Cancer
- Discipline: Oncology
- Language: English
- Edited by: Suresh S. Ramalingam

Publication details
- History: 1948–present
- Publisher: Wiley-Blackwell on behalf of the American Cancer Society (United States)
- Frequency: Biweekly
- Impact factor: 6.1 (2023)

Standard abbreviations
- ISO 4: Cancer

Indexing
- CODEN: CANCAR
- ISSN: 0008-543X (print) 1097-0142 (web)
- LCCN: 50001289
- OCLC no.: 01553275

Links
- Journal homepage; Online access; Online archive;

= Cancer (journal) =

Cancer is a biweekly peer-reviewed scientific journal covering oncology. The journal was established in 1948. It is an official journal of the American Cancer Society and is published by Wiley-Blackwell on behalf of the society. The first editor-in-chief was Fred W. Stewart, who held that position until 1961. The current editor-in-chief is Suresh S. Ramalingam, and the previous one was Fadlo R. Khuri. Cancer Cytopathology was published as a section from 1997 until 2008, when it was split into a separate journal.

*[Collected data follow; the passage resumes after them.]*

-- ==== Sys2Proof/Laws/State.lean ====
section
/-! SUPPORT. One lemma per block for each elementary update of the part: what it leaves, and the value of the block it writes.
Every one is true by unfolding, so that no later proof has to unfold an update. -/

namespace Sys2Proof.Machine

variable (p : Part)

/-! ### `enqueue` -/

@[simp] theorem enqueue_settings (o : Output) : (enqueue o p).settings = p.settings := rfl
@[simp] theorem enqueue_identity (o : Output) : (enqueue o p).identity = p.identity := rfl
@[simp] theorem enqueue_rs (o : Output) : (enqueue o p).rs = p.rs := rfl
@[simp] theorem enqueue_lm (o : Output) : (enqueue o p).lm = p.lm := rfl
@[simp] theorem enqueue_lif (o : Output) : (enqueue o p).lif = p.lif := rfl
@[simp] theorem enqueue_xe (o : Output) : (enqueue o p).xe = p.xe := rfl
@[simp] theorem enqueue_iu (o : Output) : (enqueue o p).iu = p.iu := rfl
@[simp] theorem enqueue_ts (o : Output) : (enqueue o p).ts = p.ts := rfl
@[simp] theorem enqueue_du (o : Output) : (enqueue o p).du = p.du := rfl
@[simp] theorem enqueue_yc (o : Output) : (enqueue o p).yc = p.yc := rfl
@[simp] theorem enqueue_fp (o : Output) : (enqueue o p).fp = { p.fp with outputs := p.fp.outputs ++ [o] } := rfl

/-! ### `dropOutput` -/

@[simp] theorem dropOutput_settings (k : Nat) : (dropOutput k p).settings = p.settings := rfl
@[simp] theorem dropOutput_identity (k : Nat) : (dropOutput k p).identity = p.identity := rfl
@[simp] theorem dropOutput_rs (k : Nat) : (dropOutput k p).rs = p.rs := rfl
@[simp] theorem dropOutput_lm (k : Nat) : (dropOutput k p).lm = p.lm := rfl
@[simp] theorem dropOutput_lif (k : Nat) : (dropOutput k p).lif = p.lif := rfl
@[simp] theorem dropOutput_xe (k : Nat) : (dropOutput k p).xe = p.xe := rfl
@[simp] theorem dropOutput_iu (k : Nat) : (dropOutput k p).iu = p.iu := rfl
@[simp] theorem dropOutput_ts (k : Nat) : (dropOutput k p).ts = p.ts := rfl
@[simp] theorem dropOutput_du (k : Nat) : (dropOutput k p).du = p.du := rfl
@[simp] theorem dropOutput_yc (k : Nat) : (dropOutput k p).yc = p.yc := rfl
@[simp] theorem dropOutput_fp (k : Nat) : (dropOutput k p).fp = { p.fp with outputs := p.fp.outputs.eraseIdx k } := rfl

/-! ### `countDroppedOutput` -/

@[simp] theorem countDroppedOutput_settings : (countDroppedOutput p).settings = p.settings := rfl
@[simp] theorem countDroppedOutput_identity : (countDroppedOutput p).identity = p.identity := rfl
@[simp] theorem countDroppedOutput_rs : (countDroppedOutput p).rs = p.rs := rfl
@[simp] theorem countDroppedOutput_lm : (countDroppedOutput p).lm = p.lm := rfl
@[simp] theorem countDroppedOutput_lif : (countDroppedOutput p).lif = p.lif := rfl
@[simp] theorem countDroppedOutput_xe : (countDroppedOutput p).xe = p.xe := rfl
@[simp] theorem countDroppedOutput_iu : (countDroppedOutput p).iu = p.iu := rfl
@[simp] theorem countDroppedOutput_ts : (countDroppedOutput p).ts = p.ts := rfl
@[simp] theorem countDroppedOutput_du : (countDroppedOutput p).du = p.du := rfl
@[simp] theorem countDroppedOutput_yc : (countDroppedOutput p).yc = p.yc := rfl
@[simp] theorem countDroppedOutput_fp :
    (countDroppedOutput p).fp = { p.fp with outputDropped := bump p.fp.outputDropped } := rfl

==Abstracting and indexing==
The journal is abstracted and indexed in:

- Academic OneFile
- Academic Search
- Biological Abstracts
- BIOSIS Previews
- CAB Abstracts
- Chemical Abstracts
- CINAHL
- Current Contents/Clinical Medicine
- Current Contents/Life Sciences
- Current Index to Statistics
- Elsevier BIOBASE
- Embase
- Global Health
- Index Medicus/MEDLINE/PubMed
- International Bibliography of Periodical Literature
- PASCAL
- PsycINFO
- Science Citation Index
- Scopus
- Tropical Diseases Bulletin

According to the Journal Citation Reports, the journal has a 2015 impact factor of 5.649, ranking it 26th out of 211 journals in the category "Oncology".